The ferry will be on a semi-summer schedule again this weekend, running straight through until 11:15 p.m. on Friday and Saturday evenings. It returns to the winter schedule on Sunday, May 23, for the week, and then begins the regular summer schedule on Friday, May 28, running from 6:45 a.m. until midnight, seven days a week.

The Chappy firefighters will be leaving the fire house at 9:30 this Sunday morning to go put flags on former firefighters graves in the old Chappy Cemetery on Jeffers’ Lane for Memorial Day. You can meet them at the firehouse or come to the cemetery if you want to help. Kids are welcome.

Mary MacGregor, who has been coming to Chappy from Evansville, Ind., for over 20 years, is asking what’s happened to the lady slippers. There are usually plenty of them blooming in the woods this time of year, but she has hardly seen any, and is wondering why. Is it an off year, or are they dying out for some reason? Have other people seen any?

Mary walks all the trails and beaches of Chappy and often gives me news of interesting or unusual animals or birds she’s seen. This week she outdid herself when she picked up a common Atlantic sundial, a shell found only in the tropics, while walking on a Cape Pogue Pond beach. The shell had lost its shine, probably because of the action of water and sand, so it seems possible it made its way up here from some southern waters — doesn’t it? It’s usually found from the Carolinas south to the West Indies. The shell resembles a winding staircase on its under side – it looks like the inside of a lighthouse, compressed.

On this same walk along Cape Pogue Pond, we noticed many places where horseshoe crabs had buried their eggs. Because the beach there has just a thin layer of sand on top of the rocks underneath, the nesting sites showed up because they were covered with rocks that had surfaced when the crab buried the eggs. It looked as if the crabs had covered their eggs with rocks on purpose, as if to keep the skunks and raccoons from eating them. There were enough sites that it seems hopeful for a good horseshoe crab year, and maybe the rocks will discourage predators. There used to be many horseshoe crabs in the pond before they were overfished.

Chappy is a quiet place, with many of us often spending lots of time alone here, so it’s nice to have someone to talk to sometimes. This spring I’ve been enjoying gardening in the company of my two chickens, who companionably scratch away at the ground along with me. I cluck and talk to them, and they cluck and purr back. I don’t know if talking to birds runs in the family, but I’ve heard that my brother Dick whistles and talks to a screech owl. Dick built and distributed many screech owl nesting boxes on Chappy several years ago, and he has one near his shop with an owl living in it. The owl comes out often during the day to visit with Dick.

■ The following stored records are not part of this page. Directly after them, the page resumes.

/-- ARRIVING and DEPARTING give way to EMPTY at an event after which nothing is in the berth (R33). -/
def emptyIfVacant (f : Face) (p : Part) : Part :=
  let b := (p.face f).berth
  if (b.state = .arriving ∨ b.state = .departing) ∧ b.vacant then enterEmpty f .sensors p else p

/-! ### Movement (R25, R27, R29, R31, R32) -/

/-- A movement: `arrives` is set for a count that raised A above 0 or a detector that became occupied. -/
def movement (f : Face) (arrives : Bool) (p : Part) : Part :=
  let r := p.face f
  let p := match r.berth.state with
    | .empty =>
      if arrives then
        (p.modFace f fun r => r.modBerth fun b => { b with unannounced := true }) |> enterBerth f .arriving .sensors
      else p
    | .announced => if arrives then enterBerth f .arriving .sensors p else p
    | .arriving => p.modFace f restartSettle
    | .stopped =>
      if r.berth.served then if r.allClosed then enterDeparting f p else enterRolling f p
      else p |> enterBerth f .arriving .sensors |> clearAlign f .arriving
    | .serving | .cleared => if r.allClosed then enterDeparting f p else enterRolling f p
    | .rolling => if r.allClosed then enterDeparting f p else p.modFace f restartSettle
    | .departing => p
    | .unreckoned => p.modFace f restartSettle
  emptyIfVacant f p

/-! ### Axles (R17, R20 to R23) -/

/-- The AXLE_FAULT report of a face (R23); it is queued before any movement of its count, so it carries the berth state
before the movement (assumption 32: the model's choice). -/
def queueAxleFault (f : Face) (sensor : AxleSensor) (fault : AxleFault) (move : Option (AxlePos × AxlePos))
    (p : Part) : Part :=
  let b := (p.face f).berth
  queueReport (.axleFault f
    { sensor := sensor, fault := fault, berth := b.state, axles := b.axles, dwell := b.dwell, move := move }) p

/-- In UNRECKONED with no announcement counted axles leave A at 0 (R21). -/
def Berth.countsHeld (b : Berth) : Bool := decide (b.state = .unreckoned) && b.ann.isNone

/-- A counted axle changes A, with its UNDERFLOW or OVERFLOW report, which carries the berth state before the movement
of the same count (R21, R23; assumption 32). -/
def countAxle (f : Face) (sensor : AxleSensor) (dir : AxleDir) (p : Part) : Part :=
  let b := (p.face f).berth
  if b.countsHeld then p
  else
    match dir with
    | .inward =>
      if b.axles ≥ 255 then queueAxleFault f sensor .overflow none p
      else p.modFace f fun r => r.modBerth fun b => { b with axles := b.axles + 1 }
    | .outward =>
      if b.axles = 0 then queueAxleFault f sensor .underflow none p
      else p.modFace f fun r => r.modBerth fun b => { b with axles := b.axles - 1 }

/-- An outward count at the exit sensor in ARRIVING or STOPPED sets OVERRUN (R22). -/
def overrunAt (sensor : AxleSensor) (dir : AxleDir) (b : Berth) : Berth :=
  match sensor, dir, b.state with
  | .exit, .outward, .arriving | .exit, .outward, .stopped => { b with overrun := true }
  | _, _, _ => b

/-- A counted axle: the wake of an inward entry count, the count with its fault report, OVERRUN, and then the movement
(R19, R21, R22, R153; assumption 32). -/
def axleCounted (f : Face) (sensor : AxleSensor) (dir : AxleDir) (p : Part) : Part :=
  let p := if sensor = .entry ∧ dir = .inward then wakeFace f p else p
  let before := (p.face f).berth.axles
  let p := countAxle f sensor dir p
  let p := p.modFace f fun r => r.modBerth (overrunAt sensor dir)
  movement f (decide ((p.face f).berth.axles > before)) p

/-- The axle unit of a sensor. -/
def Berth.axleUnit (b : Berth) : AxleSensor → AxleUnit
  | .entry => b.entry
  | .exit => b.exit

/-- Store the axle unit of a sensor. -/
def Berth.setAxleUnit (s : AxleSensor) (u : AxleUnit) (b : Berth) : Berth :=
  match s with
  | .entry => { b with entry := u }
  | .exit => { b with exit := u }

/-- One sample of the two heads of a sensor (R17 to R20, R35). -/
def axleSample (f : Face) (sensor : AxleSensor) (s1 s2 : Bool) (p : Part) : Part :=
  let r := p.face f
  if r.geom.isSome then
    let u := r.berth.axleUnit sensor
    let x := u.s1.sample r.params.fAxle s1
    let y := u.s2.sample r.params.fAxle s2
    let m := u.dec.move (axlePos x.1.level y.1.level)
    if x.2 || y.2 then
      let p := p.modFace f fun r => r.modBerth fun b => b.setAxleUnit sensor ⟨x.1, y.1, m.1⟩
      let p := if (p.face f).berth.state = .unreckoned then p.modFace f restartSettle else p
      let p := if m.2.2 then
          queueAxleFault f sensor .decode (some (u.dec.pos, axlePos x.1.level y.1.level)) p else p
      match m.2.1 with
      | none => p
      | some dir => axleCounted f sensor dir p
    else p.modFace f fun r => r.modBerth fun b => b.setAxleUnit sensor ⟨x.1, y.1, u.dec⟩
  else p

/-! ### Detectors (R24) -/

/-- One sample of a stop detector; an accepted change is movement (R24, R25). -/
def detectorSample (f : Face) (i : Fin 16) (occupied : Bool) (p : Part) : Part :=
  let r := p.face f
  match r.berth.detectors[i.val]? with
  | none => p
  | some flt =>
    let x := flt.sample r.params.fAxle occupied
    let p := p.modFace f fun r => r.modBerth fun b => { b with detectors := b.detectors.set i.val x.1 }
    if x.2 then movement f occupied p else p

/-! ### The settle timer (R28, R32, R35) -/

/-- Both decoders wait in NONE (R35). -/
def Berth.decodersIdle (b : Berth) : Bool := decide (b.entry.dec.pos = .none) && decide (b.exit.dec.pos = .none)

/-- The settle timer's expiry in UNRECKONED (R35). -/
def settleUnreckoned (f : Face) (p : Part) : Part :=
  let b := (p.face f).berth
  if b.allClear && b.decodersIdle then
    let p := p.modFace f fun r => r.modBerth fun b => { b with axles := 0, unchecked := false }
    if b.ann.isSome then enterBerth f .announced .settle p else enterEmpty f .settle p
  else if b.ann.isSome then
    (p.modFace f fun r => r.modBerth fun b => { b with unchecked := true }) |> enterStopped f .settle
  else p

/-- The settle timer expires (R28, R32, R35). -/
def settleExpiry (f : Face) (p : Part) : Part :=
  if (p.face f).berth.settle.isSome then
    let p := p.modFace f fun r => r.modBerth fun b => { b with settle := none }
    let b := (p.face f).berth
    match b.state with
    | .arriving => enterStopped f .settle p
    | .rolling => if b.vacant then enterEmpty f .settle p else enterStopped f .settle p
    | .unreckoned => settleUnreckoned f p
    | .empty | .announced | .stopped | .serving | .cleared | .departing => p
  else p

/-! ### Configuration (R34, R18, R126) -/

/-- The berth record at a geometry load with M detectors (R34). Until the first sample primes them the filters hold no
level (R18), and the decoders stand in NONE, unspoiled, with every detector clear (assumption 33: the model's choice). -/
def Berth.configure (m : Nat) (b : Berth) : Berth :=
  { b with settle := none, axles := 0, overrun := false, unannounced := false, unchecked := false,
           entry := .reset, exit := .reset, detectors := List.replicate m .reset, configuring := true }

/-- The filters and decoders of a face at its first sample after a geometry load (R18, R24, R126). -/
def primeTrack (s : TrackSample) (r : FaceRec) : FaceRec :=
  (r.modBerth fun b =>
      { b with
        entry := .prime s.entryS1 s.entryS2
        exit := .prime s.exitS1 s.exitS2
        detectors := b.detectors.zipIdx.map fun x => .prime ((s.detectors.toList[x.2]?).getD false)
        configuring := false }).modGap
    fun g => { g with headBeam := .prime s.headBeam, tailBeam := .prime s.tailBeam }

/-- The first sample after a geometry load ends the configuration event (R18, R34). R34 holds that no announcement can be
held then; one taken since the load, at a face that went from MAINT to FIRE, is cleared with the EMPTY entry, or held on
in UNRECKONED with A and AXLES_UNCHECKED as they stand, 0 and clear unless the berth was UNRECKONED already (assumption
47: the model's choice). -/
def firstSample (f : Face) (s : TrackSample) (p : Part) : Part :=
  if (p.face f).berth.configuring then
    let p := p.modFace f (primeTrack s)
    let b := (p.face f).berth
    if b.allClear then if b.state = .empty then p else enterEmpty f .config p
    else enterBerth f .unreckoned .config p
  else p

For several summers Jo-Ann Tilghman has written the Chappy column, but this year she’s finding herself too busy for the job. Luckily, Brad Woodger has agreed to take on column duties. Brad has entertained us with occasional writings in the Gazette for many years, and he has stood in for me as columnist in the past. Now we’ll get to share his perspective of life on Chappy each week for the next few months, beginning on June 11. I know he expects everyone to send him their birth dates so he can include them in the column — or did he say he hopes people won’t send their birth dates?